TD Bank has agreed to pay a nearly $3 billion fine to U.S. authorities and on Thursday pleaded guilty to money laundering-related charges in a case brought by federal prosecutors. He claimed that Canadian banks have made it “convenient” for criminals to open accounts and send money. For almost 10 years.
In settling the case, federal banking regulators also imposed caps on TD’s ability to accept new deposits in the United States, an unusual move that limits the lender’s ability to grow its business in a major market.
The total fine is the largest ever imposed on a bank by U.S. authorities for violating anti-money laundering laws, and is the largest ever imposed on a bank by U.S. authorities in 2012 for transferring billions of dollars to Mexican drug cartels and sanctioned countries such as Iran. That’s more than the $1.92 billion paid by HSBC.
The Office of the Comptroller of the Currency has imposed what is considered the industry’s toughest punishment on TD Bank, imposing an “asset cap” that prevents the bank from growing beyond its current size. TD Bank, which has about $370 billion in assets, is the first major bank to face asset restrictions since Wells Fargo, which has been under restriction since 2018 for a series of frauds, including opening fake bank accounts without customers’ consent. Become a bank.
The bank pleaded guilty to charges of conspiring to fail to maintain an adequate anti-money laundering program and failing to submit accurate transaction reports. Cynthia Adams, TD Bank’s U.S. Chief Legal Officer, entered the guilty plea on behalf of the bank’s U.S. subsidiary before U.S. Judge Esther Salas in U.S. District Court in Newark.
Federal prosecutors said in court filings that some of the bank’s employees enabled criminal organizations to launder money, but the bank was slow to discover and act on it. Prosecutors said they had indicted more than 20 people, including two bank insiders.
“TD Bank has consistently prioritized growth over control, making it easy for employees to break the law and launder hundreds of millions of dollars,” Michael J. Hsu, the acting Comptroller of the Currency, said in a statement. I was able to do it.” “Imposing asset caps allows banks to focus on building appropriate controls commensurate with their risk profile.”
The joint action included federal prosecutors from New Jersey and Washington, the Federal Reserve, the Office of the Comptroller of the Currency, and other financial authorities.
TD Bank Group, Canada’s second-largest bank with about 1,100 branches in the United States, disclosed last year that it was the subject of a U.S. Department of Justice investigation into anti-money laundering compliance. The bank reported in April that it was in discussions with three U.S. banking regulators about penalties for failing to comply with anti-money laundering laws.
At the time, the bank had set aside $450 million in reserves to cover expected fines, but warned investors that the ultimate cost could be much higher. In August, the bank set aside an additional $2.6 billion in reserves for expected fines. To raise the cash, TD Bank sold 40.5 million shares of Charles Schwab stock, reducing its ownership in the bank and brokerage firm from 12% to just over 10%.
“The failure was profound,” Bharat Masrani, TD Bank’s chief executive since 2014, told analysts in August. “We own it. We know what the problems are and we’re fixing them.”
The bank announced last month that Masrani would step down in April and replace him with Raymond Chung, who is now head of the bank’s personal banking division.
TD Bank agreed last year to pay $1.2 billion to settle claims stemming from a $7 billion pyramid scheme involving Stanford Financial Bank, which collapsed in 2009. TD Bank was accused of continuing to do business with Stanford despite obvious red flags about its operations and the financial institution’s management. Fraudulent Certificates of Deposit sold by Stanford University to over 20,000 customers.

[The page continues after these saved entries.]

/-- Where BAND.FILL traps (R200; `60_exceptions.md` R225, R229). First its own checks: LevelIndex, LevelState,
BandIndex. Then, after the tokens `done`: a token that does not decode raises the error of RLV.DECODE where its decoder
stops; a token that stands for more elements than are left raises RunOverflow with its run, else one whose magnitude
is over 4095 raises LogIndex with it, both with the token consumed. The band keeps the earlier tokens' elements, no bit
of the mask changes, SEQ.idx is the count of placed elements (R204), and the table is built by the first expansion, one
that raises LogIndex included (`41_logtable.md` R143). What stands under the run of a LogIndex token is left open
(log 23). That SEQ keeps its phase, c, l and b is the model's reading (log 16); the law is the spec's default
(log 14). -/
def Obligations.BandFillTraps : Prop :=
  (∀ s lv b, 3 < lv.c.toNat ∨ 2 < lv.l.toNat →
    exec (.bandFill lv b) s = .next (trapped .levelIndex (lv.c.toNat * 256 + lv.l.toNat) s)) ∧
  (∀ s lv b, lv.c.toNat ≤ 3 → lv.l.toNat ≤ 2 → (levelAt s lv.c.toNat lv.l.toNat).init = false →
    exec (.bandFill lv b) s = .next (trapped .levelState (lv.c.toNat * 256 + lv.l.toNat) s)) ∧
  (∀ s lv b, lv.c.toNat ≤ 3 → lv.l.toNat ≤ 2 → (levelAt s lv.c.toNat lv.l.toNat).init = true →
    (levelAt s lv.c.toNat lv.l.toNat).numBands.toNat ≤ b.toNat →
    exec (.bandFill lv b) s = .next (trapped .bandIndex b.toNat s)) ∧
  (∀ s lv (b : BitVec 8) id done tail k cause, fillReady s lv b.toNat id done →
    streamRest s = tokensBits done ++ tail → tokenFault tail k cause →
    ∃ u, exec (.bandFill lv b) s = .next (trapped cause (s.pos + (tokensBits done).length + k) u) ∧
      u = { afterTokens done k (!done.isEmpty) s with bufs := u.bufs } ∧ fillKept s u id done ∧
      ∀ e, (bandCoefs done).length ≤ e → coefAt u id e = coefAt s id e) ∧
  (∀ s lv (b : BitVec 8) id done run (value : Int) rest, fillReady s lv b.toNat id done → run ≤ 8190 →
    value.natAbs ≤ 8190 → streamRest s = tokensBits done ++ tokenBits run value ++ rest →
    (levelAt s lv.c.toNat lv.l.toNat).width.toNat * (levelAt s lv.c.toNat lv.l.toNat).height.toNat <
      (bandCoefs done).length + run + 1 →
    ∃ u, exec (.bandFill lv b) s = .next (trapped .runOverflow run u) ∧
      u = { afterTokens done (tokenBits run value).length (!done.isEmpty) s with bufs := u.bufs } ∧
      fillKept s u id done ∧ ∀ e, (bandCoefs done).length ≤ e → coefAt u id e = coefAt s id e) ∧
  ∀ s lv (b : BitVec 8) id done run (value : Int) rest, fillReady s lv b.toNat id done → run ≤ 8190 →
    value.natAbs ≤ 8190 → streamRest s = tokensBits done ++ tokenBits run value ++ rest →
    (bandCoefs done).length + run + 1 ≤
      (levelAt s lv.c.toNat lv.l.toNat).width.toNat * (levelAt s lv.c.toNat lv.l.toNat).height.toNat →
    4095 < value.natAbs →
    ∃ u, exec (.bandFill lv b) s = .next (trapped .logIndex value.natAbs u) ∧
      u = { afterTokens done (tokenBits run value).length true s with bufs := u.bufs } ∧ fillKept s u id done ∧
      ∀ e, (bandCoefs done).length + run ≤ e → coefAt u id e = coefAt s id e

end
end

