-- ==== Sys2Proof/Laws/Ops.lean ====
section
/-! SUPPORT. The shared operations: what each primitive answers (equations), what an operation that answers can have
done (inversions), and one packaged induction for properties every operation keeps (`Keeps`). -/

namespace Sys2Proof.Machine

variable {α β : Type}

/-! ## Primitives -/

@[simp] theorem op_pure (a : α) (s : State) : (pure a : Op α) s = .ok a s := rfl
@[simp] theorem op_get (s : State) : (get : Op State) s = .ok s s := rfl
@[simp] theorem op_set (t s : State) : (set t : Op PUnit) s = .ok ⟨⟩ t := rfl
@[simp] theorem op_modify (f : State → State) (s : State) : (modify f : Op PUnit) s = .ok ⟨⟩ (f s) := rfl
@[simp] theorem op_raise (c : Cause) (info : Nat) (s : State) :
    (raise c info : Op α) s = .error .raised (takeError c info s) := rfl

theorem op_bind (x : Op α) (f : α → Op β) (s : State) :
    (x >>= f) s = match x s with
      | .ok a s' => f a s'
      | .error e s' => .error e s' := by
  show EStateM.bind x f s = _
  unfold EStateM.bind
  cases x s <;> rfl

theorem op_bind_of_ok {x : Op α} {f : α → Op β} {s s' : State} {a : α} (h : x s = .ok a s') :
    (x >>= f) s = f a s' := by rw [op_bind, h]

theorem op_bind_of_error {x : Op α} {f : α → Op β} {s s' : State} {e : Stop} (h : x s = .error e s') :
    (x >>= f) s = .error e s' := by rw [op_bind, h]

/-- An operation in two parts that answers: both parts answered. -/
theorem op_bind_ok {x : Op α} {f : α → Op β} {s t : State} {b : β} (h : (x >>= f) s = .ok b t) :
    ∃ a s', x s = .ok a s' ∧ f a s' = .ok b t := by
  rw [op_bind] at h
  split at h
  · exact ⟨_, _, by assumption, h⟩
  · cases h

/-- An operation in two parts that stops: the first stopped, or the first answered and the second stopped. -/
theorem op_bind_error {x : Op α} {f : α → Op β} {s t : State} {e : Stop} (h : (x >>= f) s = .error e t) :
    x s = .error e t ∨ ∃ a s', x s = .ok a s' ∧ f a s' = .error e t := by
  rw [op_bind] at h
  split at h
  · exact .inr ⟨_, _, by assumption, h⟩
  · rename_i hx
    cases h
    exact .inl hx

theorem failIf_apply (p : Prop) [Decidable p] (c : Cause) (info : Nat) (s : State) :
    failIf p c info s = if p then .error .raised (takeError c info s) else .ok () s := by
  unfold failIf
  split <;> rfl

@[simp] theorem failIf_pos {p : Prop} [Decidable p] (h : p) (c : Cause) (info : Nat) (s : State) :
    failIf p c info s = .error .raised (takeError c info s) := by rw [failIf_apply, if_pos h]

@[simp] theorem failIf_neg {p : Prop} [Decidable p] (h : ¬p) (c : Cause) (info : Nat) (s : State) :
    failIf p c info s = .ok () s := by rw [failIf_apply, if_neg h]

/-- A check that passed: its condition was false and nothing changed. -/
theorem failIf_ok {p : Prop} [Decidable p] {c : Cause} {info : Nat} {s t : State} {u : Unit}
    (h : failIf p c info s = .ok u t) : ¬p ∧ t = s := by
  rw [failIf_apply] at h
  split at h
  · cases h
  · cases h
    exact ⟨by assumption, rfl⟩

/-! ## Taking an error -/

theorem takeError_faulted {c : Cause} {info : Nat} {s : State} (h : s.sess = .faulted) : takeError c info s = s :=
  if_pos h

theorem takeError_eq {c : Cause} {info : Nat} {s : State} (h : s.sess ≠ .faulted) :
    takeError c info s =
      { s with err := ⟨causeKind c, causeCode c, BitVec.ofNat 32 info⟩, sess := .faulted } := if_neg h

/-- Taking an error changes nothing but ERR and SESS. -/
theorem takeError_rest (c : Cause) (info : Nat) (s : State) :
    ∃ e x, takeError c info s = { s with err := e, sess := x } := by
  unfold takeError
  split
  · exact ⟨s.err, s.sess, rfl⟩
  · exact ⟨_, _, rfl⟩

@[simp] theorem takeError_sess (c : Cause) (info : Nat) (s : State) : (takeError c info s).sess = .faulted := by
  unfold takeError
  split
  · assumption
  · rfl

/-! ## Instructions -/

/-- An instruction answers: its operation completed, or raised an error. -/
theorem finish_next {op : Op Result} {s t : State} (h : finish op s = .next t) :
    (∃ r s', op s = .ok r s' ∧ t = setResult r s') ∨ (∃ s', op s = .error .raised s' ∧ t = setResult .none s') := by
  unfold finish at h
  split at h
  · cases h
    exact .inl ⟨_, _, by assumption, rfl⟩
  · cases h
    exact .inr ⟨_, by assumption, rfl⟩

/-- Every instruction that is an operation answers a next state (`70_reset_and_hazards.md` R260). -/
theorem finish_answers (op : Op Result) (s : State) : ∃ t, finish op s = .next t := by
  unfold finish
  split <;> exact ⟨_, rfl⟩
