theorem standsAt_append : StandsAt (pre ++ post) s ↔ StandsAt pre s ∧ StandsAt post (advance pre.length s) := by
  have hsplit : streamBits s s.pos (pre ++ post).length =
      streamBits s s.pos pre.length ++ streamBits s (s.pos + pre.length) post.length := by
    simp [streamBits, ← List.range'_append_1]
  simp only [StandsAt, setPos_pos, streamEnd_setPos, streamBits_setPos]
  constructor
  · rintro ⟨hfits, hbits⟩
    obtain ⟨hpre, hpost⟩ := List.append_inj (hsplit ▸ hbits) (streamBits_length _ _ _)
    rw [List.length_append] at hfits
    exact ⟨⟨by omega, hpre⟩, by omega, hpost⟩
  · rintro ⟨⟨-, hpre⟩, hfits, hpost⟩
    exact ⟨by rw [List.length_append]; omega, by rw [hsplit, hpre, hpost]⟩

/-! ## Reading bits that are there -/

/-- Where `n` bits more are in the buffer, `op` answers `a` and moves POS by `n`, whatever the bits are. -/
def Takes (n : Nat) (a : α) (op : Op α) : Prop := ∀ s, s.pos + n ≤ streamEnd s → op s = .ok a (advance n s)

/-- Where `bits` stand at POS, `op` answers `a` and moves POS over them. -/
def Reads (bits : List Bool) (a : α) (op : Op α) : Prop :=
  ∀ s, StandsAt bits s → op s = .ok a (advance bits.length s)

theorem Takes.reads (h : Takes bits.length a x) : Reads bits a x := fun s hs => h s hs.1

theorem takes_pure (a : α) : Takes 0 a (pure a) := fun _ _ => rfl
theorem reads_pure (a : α) : Reads [] a (pure a) := fun _ _ => rfl

theorem Takes.bind {m n : Nat} (hx : Takes m a x) (hf : Takes n b (f a)) : Takes (m + n) b (x >>= f) := by
  intro s hs
  rw [op_bind_of_ok (hx s (by omega)), hf _ (by simp only [setPos_pos, streamEnd_setPos]; omega), advance_advance]

theorem Reads.bind (hx : Reads pre a x) (hf : Reads post b (f a)) : Reads (pre ++ post) b (x >>= f) := by
  intro s hs
  obtain ⟨hpre, hpost⟩ := standsAt_append.mp hs
  rw [op_bind_of_ok (hx s hpre), hf _ hpost, advance_advance, List.length_append]

/-- A last step that only makes the answer from what was read. -/
theorem Takes.map {n : Nat} (hx : Takes n a x) (g : α → β) : Takes n (g a) (x >>= fun a => pure (g a)) :=
  fun s hs => op_bind_of_ok (hx s hs)

theorem Reads.map (hx : Reads bits a x) (g : α → β) : Reads bits (g a) (x >>= fun a => pure (g a)) :=
  fun s hs => op_bind_of_ok (hx s hs)

theorem takes_takeBits (n : Nat) : Takes n () (takeBits n) := fun _ => takeBits_fits

theorem reads_bitRead {n v : Nat} (hn : n ≤ 32) (hv : v < 2 ^ n) : Reads (natToBits n v) v (bitRead n) := by
  rintro s ⟨hfits, hbits⟩
  rw [natToBits_length] at hfits hbits ⊢
  rw [bitRead_fits hn hfits, hbits, bitsToNat_natToBits hv]

theorem reads_bit (b : Bool) : Reads [b] b.toNat (bitRead 1) := by
  cases b
  · exact reads_bitRead (n := 1) (v := 0) (by decide) (by decide)
  · exact reads_bitRead (n := 1) (v := 1) (by decide) (by decide)

/-! ## Errors of a reader -/

/-- The outcome of an operation from `s` that consumed `k` bits and then raised `c` with POS as its info. -/
abbrev raisedAt (c : Cause) (k : Nat) (s : State) : EStateM.Result Stop State α :=
  .error .raised (takeError c (s.pos + k) (advance k s))

theorem bind_raisedAt_of_ok {c : Cause} {m k : Nat} (hx : x s = .ok a (advance m s))
    (hf : f a (advance m s) = raisedAt c k (advance m s)) : (x >>= f) s = raisedAt c (m + k) s := by
  rw [op_bind_of_ok hx, hf, raisedAt, advance_advance, setPos_pos, Nat.add_assoc]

The swirling investigation has derailed TD Bank’s planned acquisition of Memphis-based First Horizon Bank. The $13.4 billion acquisition was announced in early 2022 and scrapped last year due to problems with obtaining regulatory approval. TD Bank paid First Horizon a $200 million penalty for breach of contract.
Masrani said in May that TD Bank spent C$500 million (about $365 million) to improve its money laundering controls. Late last year, the bank hired former Bank of Montreal official Herb Mazariegos to run its global anti-money laundering program.
TD Bank’s U.S. branches are spread along the East Coast from Maine to Florida. It has roughly the same number of branches across Canada and is also known as Toronto-Dominion in Canada. The company is the 10th largest bank in the United States, according to Federal Reserve data.
In the settlement, TD agreed to appoint an independent monitor to oversee its anti-money laundering program.